German investor confidence unexpectedly fell for the first time in six months, signaling that the uncertainty induced by Greece’s debt crisis may be weighing on Europe’s largest economy.
The ZEW Center for European Economic Research in Mannheim said its index of investor and analyst expectations, which aims to predict economic developments six months in advance, fell to 53.3 in April from 54.8 in March. Economists had forecast an increase to 55.3, according to the median of 33 estimates in a Bloomberg News survey.
The Bundesbank said on Monday that recent data suggest growth momentum in Germany is probably weaker than anticipated, though the economic expansion will continue to be “quite robust.” Factory orders dropped in the first two months of the year as fears of a Greek default damped demand.
“The current weakness of the world economy is dampening export prospects and reducing the scope for further improvements of the economic situation in Germany,” ZEW President Clemens Fuest said in a statement. At the same time, “the German economy is in good shape. A stable labor market and increasing wages are strengthening confidence and boosting consumption.”
The euro dropped after the report and traded at $1.0672 at 11:02 a.m. Frankfurt time. The benchmark DAX Index pared gains and was up 1.16 percent at 12,030.
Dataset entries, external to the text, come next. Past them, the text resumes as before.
def eTstr : Enc := encM 0 0 4 8 0
def sTstr : State := withLanes (withRegs (withTable (atI (.tstr eTstr)) record) indexRegs) 0xC0000000
def tstrCap : Capture := tensorCapture true (book sTstr (issuer sTstr) eTstr) (issOf formTstr eTstr sTstr (issuer sTstr))
theorem witness_TensorStores : Clear formTstr eTstr sTstr (issuer sTstr) ∧ tensorForm true formTstr eTstr sTstr = formTstr ∧ Calm sTstr ∧ (getPart sTstr 0).otcache = []
    ∧ (issuer sTstr).task.card.ver = false
    ∧ (∀ l ∈ tstrCap.lanes, objEntry sTstr 0 (mget tstrCap.addr l 0) = record ∧ holdsPhys sTstr 0 (objPlace sTstr 0 (mget tstrCap.addr l 0)) = true) ∧ bitOf record 9 = true
    ∧ (∀ l ∈ tstrCap.lanes, (elemAt tstrCap l).1 ≠ 0 → Reaches sTstr (party formTstr eTstr sTstr) .write anyPage
        { tstrCap with addr := [(l, (elemAt tstrCap l).2)] } 4 (fun _ => leaf0))
    ∧ reqOf (eTstr.M 15 13) leaf0 ≠ 1 :=
  ⟨clear (by decide +kernel), form_kept (by decide +kernel), by decide +kernel⟩

theorem witness_ObjectInfo : Clear formOinfo enc0 (atI (.oinfo enc0)) (issuer (atI (.oinfo enc0)))
    ∧ (getPart (atI (.oinfo enc0)) (issuer (atI (.oinfo enc0))).tm.part).otcache = [] ∧ (atI (.oinfo enc0)).poison = []
    ∧ holdsPhys (atI (.oinfo enc0)) 0 (objPlace (atI (.oinfo enc0)) 0 0) = true :=
  ⟨clear (by decide +kernel), by decide +kernel⟩

theorem witness_Hints_pref : Clear formPref enc0 (atI (.pref enc0)) (issuer (atI (.pref enc0))) := clear (by decide +kernel)

def sResq : State := withLanes (withRegs (pages (.resq enc0)) [(vKey 15 0, 65532), (vKey 16 0, 65536)]) 0x18000
theorem witness_Hints_resq : Clear formResq enc0 sResq (issuer sResq)
    ∧ (∀ x ∈ (captured formResq enc0 sResq true 0 0).addr, x.2 < 2 ^ 52 ∧ tlbHits sResq 0 0 0 x.2 = []
      ∧ leafGate sResq 0 .read (laneLeaf x.1) anyPage = none ∧ (laneLeaf x.1).domain = false
      ∧ walk sResq 0 x.2 = if outLane x.1 then .nonres (laneLeaf x.1) else .ok (laneLeaf x.1))
    ∧ ((captured formResq enc0 sResq true 0 0).addr.filter fun x => outLane x.1) ≠ [] :=
  ⟨clear (by decide +kernel), by decide +kernel⟩
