-- ==== Sys2Proof/Tests/Witness8.lean ====
section
/-!
SUPPORT. For the statements that say where each form completes: the states of the earlier files meet most of their hypotheses; these
meet the others.
-/

namespace Sys2Proof.Tests

open Machine

set_option Elab.async false

/-- MXB or I4G records in scratchpad, one or eight of them; I4G under a scale format `scf` of fmt. -/
def eFix (kind ef n : Nat) : Enc := encM 0 0 0 0 (kind + ef * 2 ^ 2 + n * 2 ^ 6) true
def fixedFits (f : Form) (e : Enc) (i : Enc → Instr) (scf : Nat) : Bool :=
  let s := withSplit (atI (i e)) fun x => { x with fmt := BitVec.ofNat 32 (scf * 2 ^ 10) }
  isClear f e s && (issuer s).sp.park == .none && decide (2 ≤ e.M 9 8) && e.M 18 17 == 0
  && (e.M 9 8 == 2 || fmtSCF (issuer s).sp.fmt == scf)
  && decide ((uni f e s).a + (e.M 16 14 + 1) * (4 * (ffOf (e.M 13 10)).bits + 18) ≤ (issuer s).tm.scrsize)
theorem witness_StreamForms : ∀ x ∈ [(2, 4, 0, 0), (2, 8, 7, 0), (3, 0, 0, 1), (3, 0, 7, 3)],
    fixedFits formDcd (eFix x.1 x.2.1 x.2.2.1) .dcd x.2.2.2 = true ∧ fixedFits formEnc (eFix x.1 x.2.1 x.2.2.1) .enc x.2.2.2 = true := by
  decide +kernel

/-- An idle chain advanced by 16, 0 or 1 commands, whose slots can be read. -/
theorem witness_ChainForms : ∀ m ∈ [0, 1, 16],
    isClear formCqadv enc0 (sChain (.cqadv enc0) (chain0 3 3) m) = true
    ∧ going formCqadv enc0 (sChain (.cqadv enc0) (chain0 3 3) m)
    ∧ mfind (issuer (sChain (.cqadv enc0) (chain0 3 3) m)).tm.chains 0 = some (chain0 3 3)
    ∧ (uni formCqadv enc0 (sChain (.cqadv enc0) (chain0 3 3) m)).b = m ∧ (chain0 3 3).done = (chain0 3 3).tail
    ∧ (issuer (sChain (.cqadv enc0) (chain0 3 3) m)).g.ops = []
    ∧ ∀ k < m, ∀ j < 4, walk (sChain (.cqadv enc0) (chain0 3 3) m) 0 (slotVa 0x3000 4 (4 + k) + j) = .ok leaf0 := by
  decide +kernel

/-- Under the guard q1, which is false. -/
def guarded (e : Enc) : Enc := { e with m := { e.m with guard := 1 }, ctl := { e.ctl with lit := 1 } }
def offFits (f : Form) (e : Enc) (i : Enc → Instr) (handler : Bool) : Bool :=
  let s := if handler then handling (atI (i e)) else atI (i e)
  isClear f e s && (issuer s).sp.park == .none && !decide (going f e s)
theorem witness_StreamAndChainForms_off :
    offFits formCqinit (guarded enc0) .cqinit false = true ∧ offFits formCqadv (guarded enc0) .cqadv false = true
    ∧ offFits formCqwait (guarded enc0) .cqwait false = true ∧ offFits formCqseq (guarded enc0) .cqseq false = true := by
  decide +kernel
theorem witness_SystemForms_off :
    offFits formSetfmt (guarded enc0) .setfmt false = true ∧ offFits formWrsr (guarded eWrsr) .wrsr true = true
    ∧ offFits formSetcmp (guarded eCmp) .setcmp false = true ∧ offFits formRquota (guarded enc0) .rquota false = true
    ∧ offFits formTrap (guarded enc0) .trap false = true ∧ offFits formBkpt (guarded enc0) .bkpt false = true
    ∧ offFits formTret (guarded enc0) .tret true = true ∧ offFits formTkill (guarded enc0) .tkill false = true
    ∧ offFits formOtset (guarded enc0) .otset true = true ∧ offFits formPinv (guarded enc0) .pinv true = true := by
  decide +kernel
/-- Breakpoints 1 to 15 as patterns, slope exponents −8 first and 8 last. -/
def ramp : SMap Byte := (List.range 15).map (fun k => (4 * k, BitVec.ofNat 8 (k + 1))) ++ [(64, 0xF8), (79, 8)]
/-- With the guard true: a legal image for SETCMP, no granule for RQUOTA, the executing task for TKILL. -/
theorem witness_SystemForms : (isClear formSetcmp eCmp (sCmp ramp) = true
      ∧ (∀ k < 15, fval 0 (k + 1) = .fin false (k + 1) (-149) false ∧ leNat ((List.range 4).map fun j => scrByte (issuer (sCmp ramp)).tm (0 + (4 * k + j))) = k + 1
        ∧ (k ≠ 0 → fcompare 2 (fval 0 (k - 1 + 1)) (fval 0 (k + 1)) = true))
      ∧ (∀ k < 4, scrByte (issuer (sCmp ramp)).tm (0 + (60 + k)) = 0)
      ∧ (scrByte (issuer (sCmp ramp)).tm 64).toInt = -8 ∧ (scrByte (issuer (sCmp ramp)).tm 79).toInt = 8)
    ∧ (isClear formRquota (encM 1 0 1 0 0) (sQuota 0 4) = true ∧ (uni formRquota (encM 1 0 1 0 0) (sQuota 0 4)).b = 0)
    ∧ (isClear formTkill enc0 (sKill 0) = true
      ∧ (findTask (sKill 0) 0 1).map (fun k => (k.st, k.fate)) = some (.released, none)) := by decide +kernel

end Sys2Proof.Tests
end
Germany’s economy expanded 0.5 percent in the three months through March, according to a Bloomberg survey of economists, and will continue to grow at that pace in the remaining quarters of the year.
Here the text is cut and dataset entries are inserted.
-- ==== Sys2Proof/Tests/Witness9.lean ====
section
/-!
SUPPORT. For the statements about fills, converted writes, record formats, hold chains and versions: states and operands that meet
their hypotheses.
-/

namespace Sys2Proof.Tests

open Machine

set_option Elab.async false

/-! Fills: one group for each wait, one lane each, parked at an LDS of granule 0 under `.full` (8) or `.take` (16). -/

def sParked (ws : List Nat) : State :=
  let code := fun w => encodeBytes (.lds (eWait w))
  { withTask (placeCode State.reset (ws.flatMap code)) (fun t => { t with hdr := some { t.header with clen := 32 } }) with
    groups := (List.range ws.length).map fun k => (k, { placeGroup with
      w1 := k, splits := [{ Split.empty with active := 1, pc := BitVec.ofNat 32 (k * (code 8).length), park := .before [] false }] }) }
def marked (ws : List Nat) : State := markFull (sParked ws) 0 [0]
/-- The parked split of a group, and what its wait has seen. -/
def waiter (k : Nat) : Nat × Nat × SMap Byte := (k, 0, [])
/-- The granules that the wait takes, where it is satisfied. -/
def takes (s : State) (k : Nat) : Option (List Nat) := match parkedWait s (waiter k) with | .ready _ gs => some gs | _ => none
def seen (s : State) (k : Nat) : SMap Byte := match parkedWait s (waiter k) with | .ready got _ => got | _ => []
def granted (s t : State) (k : Nat) : State := setPark t k 0 (seen s k) true
theorem witness_Fills_none : mhas (sParked []).teams 0 = true ∧ [0] ≠ [] ∧ parkedOf (marked []) 0 = [] := by decide +kernel
theorem witness_Fills_wait : parkedOf (marked [8]) 0 = [waiter 0] ∧ takes (marked [8]) 0 = some []
    ∧ parkedOf (granted (marked [8]) (marked [8]) 0) 0 = [] := by decide +kernel
theorem witness_Fills_take : parkedOf (marked [16]) 0 = [waiter 0]
    ∧ takes (marked [16]) 0 = some [0]
    ∧ parkedOf (markEmpty (granted (marked [16]) (marked [16]) 0) 0 [0]) 0 = [] := by decide +kernel
theorem witness_Fills_both :
    let m := marked [8, 16]
    let m1 := granted m m 0
    parkedOf m 0 = [waiter 0, waiter 1] ∧ takes m 0 = some []
    ∧ takes m1 1 = some [0] ∧ parkedOf m1 0 = [waiter 1]
    ∧ parkedOf (markEmpty (granted m1 m1 1) 0 [0]) 0 = [] := by decide +kernel
/-- The device has chosen, and group `k` has its granule. -/
def chosen (k : Nat) : State :=
  let m := marked [16, 16]
  markEmpty (granted m { m with fresh := m.fresh + 1 } k) 0 [0]
theorem witness_Fills_takes :
    parkedOf (marked [16, 16]) 0 = [waiter 0, waiter 1] ∧ takes (marked [16, 16]) 0 = some [0]
    ∧ takes (marked [16, 16]) 1 = some [0] := by decide +kernel
theorem witness_Fills_chosen : parkedOf (chosen 0) 0 = [waiter 1] ∧ parkedOf (chosen 1) 0 = [waiter 0]
    ∧ takes (chosen 0) 1 = none ∧ takes (chosen 1) 0 = none := by decide +kernel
The “main driver of the still quite robust economic growth should have still been private consumption, at least as indicated by the strong increase in retail sales,” the Bundesbank wrote in its monthly report.
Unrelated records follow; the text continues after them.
-- ==== Sys2Proof/Machine/State.lean ====
section
/-! DEFINITION. The state of the package as plain data, and the state right after package reset.

Sparse state is a `Table`: pairs of a key and a value, keys strictly rising, no entry equal to the
default of the table. Each field names the rule that gives it. -/

namespace Sys2Proof.Machine

/-- Reasons the machine would stop with a fault. -/
inductive Fault where
  /-- No command raises it: every row of the table has an effect that the spec gives, and errors of the
  device are state (status codes, completion codes, records). Safe. -/
  | never
deriving DecidableEq, Repr

/-- Reasons a command has no meaning here. -/
inductive Refusal where
  /-- Raised by an arm of `exec` for a row without a meaning yet; names the row. Safe. -/
  | notModelled (mnemonic : String)
deriving DecidableEq, Repr

/-- A sparse table in canonical form (see the file's first words). -/
abbrev Table (α : Type) := List (Nat × α)

/-! ### Translation and commands -/

/-- A translated extent (10_segments.md R285, R291): virtual and physical first byte, length, the
segment's attributes, and the slot and generation it was translated under. -/
structure Extent where
  va : Nat
  pa : Nat
  len : Nat
  coherent : Bool
  tier : Nat
  ctx : Nat
  slot : Nat
  gen : Half
deriving DecidableEq, Repr

/-- A segment slot (10_segments.md Table SEG-1, R288). -/
structure Seg where
  valid : Bool
  vbase : Nat
  pbase : Nat
  len2m : Nat
  attr : Byte
  gen : Half
deriving DecidableEq, Repr

/-- The reset value of a segment slot (10_segments.md R288). -/
def Seg.reset : Seg := { valid := false, vbase := 0, pbase := 0, len2m := 0, attr := 0, gen := 0 }

/-- An entry of a quad's descriptor copy (10_segments.md R290). -/
structure SegCopy where
  ctx : Nat
  slot : Nat
  seg : Seg
deriving DecidableEq, Repr

/-- A fault record of a translation unit (10_segments.md Table SEG-9). -/
structure FaultRec where
  valid : Bool
  waiters : Nat
  ctx : Nat
  va : Nat
  queue : Nat
  drone : Word
deriving DecidableEq, Repr

/-- The reset value of a fault record. -/
def FaultRec.reset : FaultRec :=
  { valid := false, waiters := 0, ctx := 0, va := 0, queue := 0, drone := 0 }

/-- The operation a translation unit runs (10_segments.md R306). -/
inductive StuOp where
  | read (ctx slot : Nat)
  | install (result : Nat) (gen : Half)
  | withdraw (ctx slot : Nat) (gen : Half)
deriving DecidableEq, Repr

/-- A system translation unit (10_segments.md R289, Tables SEG-5 to SEG-9). -/
structure Stu where
  stage : Table Word
  cmdOp : Nat
  cmdSlot : Nat
  cmdCtx : Nat
  running : Option StuOp
  generation : Half
  result : Nat
  segs : Table Seg
  faults : Table FaultRec
  overflow : Nat
  faultPending : Bool
  resolveFail : Bool
  resolveRecord : Nat
  lookups : Nat
deriving DecidableEq, Repr

/-- A translation unit after package reset. -/
def Stu.reset : Stu :=
  { stage := [], cmdOp := 0, cmdSlot := 0, cmdCtx := 0, running := none, generation := 0, result := 0,
    segs := [], faults := [], overflow := 0, faultPending := false, resolveFail := false,
    resolveRecord := 0, lookups := 0 }

/-- A wait condition (08_memory_model.md R235): object, scope, comparison and value. -/
structure Cond where
  obj : Nat
  scope : Scope
  eq : Bool
  value : Dword
deriving DecidableEq, Repr

/-- A registered condition at its home (08_memory_model.md R237). -/
structure Reg where
  q : Nat
  j : Nat
  idx : Word
  cond : Cond
deriving DecidableEq, Repr

/-- A destination entry (07_commands_and_queues.md Table CMD-14): its three words. -/
structure DestEntry where
  w0 : Word
  w4 : Word
  w8 : Word
deriving DecidableEq, Repr

/-- The reset value of a destination entry. -/
def DestEntry.reset : DestEntry := { w0 := 0, w4 := 0, w8 := 0 }

/-- Where a decoded command stands (02_stations_and_routes.md R59, 07_commands_and_queues.md R216). -/
inductive Phase where
  | waitCond
  | waitOrder
  | waitFault (u r : Nat)
  | ready
  | running
deriving DecidableEq, Repr

/-- A decoded command: its descriptor and index, what decode read for it, and how far it is. Extents,
keyed by the body offset of their address word, are held from decode to completion (10 R291). -/
structure Cmd where
  idx : Word
  desc : List Byte
  stamp : Nat
  phase : Phase
  exts : Table Extent
  prog : List Byte
  dest : DestEntry
  stash : Word
  conds : List Cond
  deadline : Option Nat
  late : Bool
  held : List (Nat × Nat)
  ran : Bool
  status : Nat
  failedAt : Option Nat
  detail : Dword
  tiles : Nat
  unsent : List Packet
  passes : Table Nat
  redecode : Bool
  withdrawn : Bool
  migrating : List Nat
deriving DecidableEq, Repr

/-- A fetched descriptor that decode has not taken yet (07_commands_and_queues.md R215). -/
structure Fetched where
  idx : Word
  desc : List Byte
  stamp : Nat
deriving DecidableEq, Repr

/-- Queue states (07_commands_and_queues.md Table CMD-16). -/
inductive QState where
  | disabled
  | running
  | stopping
  | stopped
deriving DecidableEq, Repr

/-- A command queue (07_commands_and_queues.md Tables CMD-13, CMD-15 to CMD-17; 11 Table HST-8). -/
structure Queue where
  enable : Bool
  stopOnError : Bool
  context : Nat
  log2Size : Nat
  base : BitVec 48
  cpl : BitVec 48
  head : Word
  tail : Word
  done : Word
  ended : List Word
  dbError : Bool
  error : Bool
  state : QState
  thenDisabled : Bool
  thenError : Bool
  lastErr : Word
  stash : Word
  fetched : List Fetched
  slot : Option Cmd
  cmds : List Cmd
deriving DecidableEq, Repr

/-- A queue after quad reset (07_commands_and_queues.md Tables CMD-13 to CMD-17). -/
def Queue.reset : Queue :=
  { enable := false, stopOnError := true, context := 0, log2Size := 4, base := 0, cpl := 0, head := 0,
    tail := 0, done := 0, ended := [], dbError := false, error := false, state := .disabled,
    thenDisabled := false, thenError := false, lastErr := 0, stash := 0, fetched := [], slot := none,
    cmds := [] }

/-! ### Windows, ports and the quad -/

/-- A receive window (08_memory_model.md Table MEM-9; 13 Table AXL-10), with the translation it was
opened under and the packets held at its limit (08 R247). -/
structure Window where
  base : BitVec 48
  size : BitVec 48
  opened : Bool
  linkEn : Bool
  context : Nat
  epoch : Half
  link : Nat
  bytes : BitVec 48
  packets : Word
  limit : BitVec 48
  stale : Nat
  beyond : Nat
  closed : Nat
  recBase : BitVec 48
  stride : Nat
  ext : Option Extent
  recExt : Option Extent
  held : List Packet
deriving DecidableEq, Repr

/-- A window after quad reset. -/
def Window.reset : Window :=
  { base := 0, size := 0, opened := false, linkEn := false, context := 0, epoch := 0, link := 0,
    bytes := 0, packets := 0, limit := 0xFFFFFFFFFFFF, stale := 0, beyond := 0, closed := 0,
    recBase := 0, stride := 0, ext := none, recExt := none, held := [] }

/-- A packet that awaits a response (13_axis_links_and_drone.md R369). -/
structure OutPkt where
  tag : Nat
  j : Nat
  idx : Word
  bytes : Nat
  deadline : Nat
deriving DecidableEq, Repr

/-- The registers of one array (04_matrix_array.md R132, R133). GATED counts slice-cycles at all times, so the field
holds its last value read (log entry 24). -/
structure ArrayRegs where
  mac : Dword
  muted : Dword
  gated : Dword
  residue : Nat
  parity : Nat
  checkRow : Nat
  checkCol : Nat
deriving DecidableEq, Repr

/-- An array after quad reset. -/
def ArrayRegs.reset : ArrayRegs :=
  { mac := 0, muted := 0, gated := 0, residue := 0, parity := 0,
    checkRow := 0, checkCol := 0 }

/-- A wake on its way to a quad (08_memory_model.md R233, R238), with the condition that was met. -/
structure Wake where
  j : Nat
  idx : Word
  obj : Nat
deriving DecidableEq, Repr

/-- A logical quad. -/
structure Quad where
  queues : Table Queue
  windows : Table Window
  dests : Table DestEntry
  tilesOut : Table Word
  stall : Table Nat
  checkFail : Nat
  checkRetry : Nat
  slots : Nat
  arrays : Table ArrayRegs
  gradSat : Bool
  gradNan : Bool
  gradUflow : Bool
  satCount : Nat
  uflowCount : Nat
  gthRows : Nat
  badIndex : Word
  reedStep : Dword
  chtMac : Dword
  lateWakes : Nat
  segCopy : List SegCopy
  segMisses : Nat
  portLate : Nat
  outstanding : List OutPkt
  nextTag : Nat
  wakes : List Wake
  rotStart : Nat
  rotFetch : Nat
  reservation : Option (Nat × Word)
  stamp : Nat
  replays : Nat
  exhausted : Nat
  control : Nat
  suspect : Bool
  score : Nat
deriving DecidableEq, Repr

/-- A quad after quad reset, its suspicion score at the value of package reset. -/
def Quad.reset : Quad :=
  { queues := [], windows := [], dests := [], tilesOut := [], stall := [], checkFail := 0,
    checkRetry := 0, slots := 0, arrays := [], gradSat := false, gradNan := false, gradUflow := false,
    satCount := 0, uflowCount := 0, gthRows := 0, badIndex := 0xFFFFFFFF, reedStep := 0, chtMac := 0,
    lateWakes := 0, segCopy := [], segMisses := 0, portLate := 0, outstanding := [], nextTag := 0,
    wakes := [], rotStart := 0, rotFetch := 0, reservation := none, stamp := 0, replays := 0,
    exhausted := 0, control := 0, suspect := false, score := 0 }

/-! ### Host complex and coherence -/

/-- Stable states of a line in a caching agent (12_coherence.md Table COH-2). -/
inductive LState where
  | i
  | s
  | e
  | o
  | m
deriving DecidableEq, Repr

/-- Transient states (12_coherence.md R334). -/
inductive Transient where
  | stable
  | isD
  | imD
  | smA
  | omA
  | miWb
  | oiWb
  | eiWb
  | siWb
deriving DecidableEq, Repr

/-- A line in a caching agent: state, transient, its 64 bytes and poison. -/
structure Line where
  st : LState
  tr : Transient
  data : List Byte
  poison : Bool
deriving DecidableEq, Repr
The economy is benefiting by the European Central Bank’s 1.1 trillion-euro ($1.2 trillion) quantitative-easing program, which has pushed yields on German bonds with a maturity of as long as nine years below zero and propelled the benchmark DAX Index to a record this month.
Greek bonds declined on Monday after Prime Minister Alexis Tsipras ordered local governments to move funds to the central bank. The decree illustrates the severity of the country’s financial impasse as month-end salary and pension deadlines draw closer and the International Monetary Fund insists on the timely payment of a 770 million-euro tranche on May 12.
The ECB, which is supporting Greek banks, and by extension the economy, with emergency liquidity, is convinced the country will remain in the euro area, Vice President Vitor Constancio told European lawmakers in Brussels. Across the currency region, “our policies are working and the economic recovery is becoming self-sustained,” he said.
Any decline in the ZEW gauge “should not signal much more than some re-adjustment of expectations to more sustainable growth rates,” Anatoli Annenkov, senior economist at Societe Generale SA in London, said before the report. “Germany is still in a very strong position to benefit from the exceptional policy stimulus in Europe.”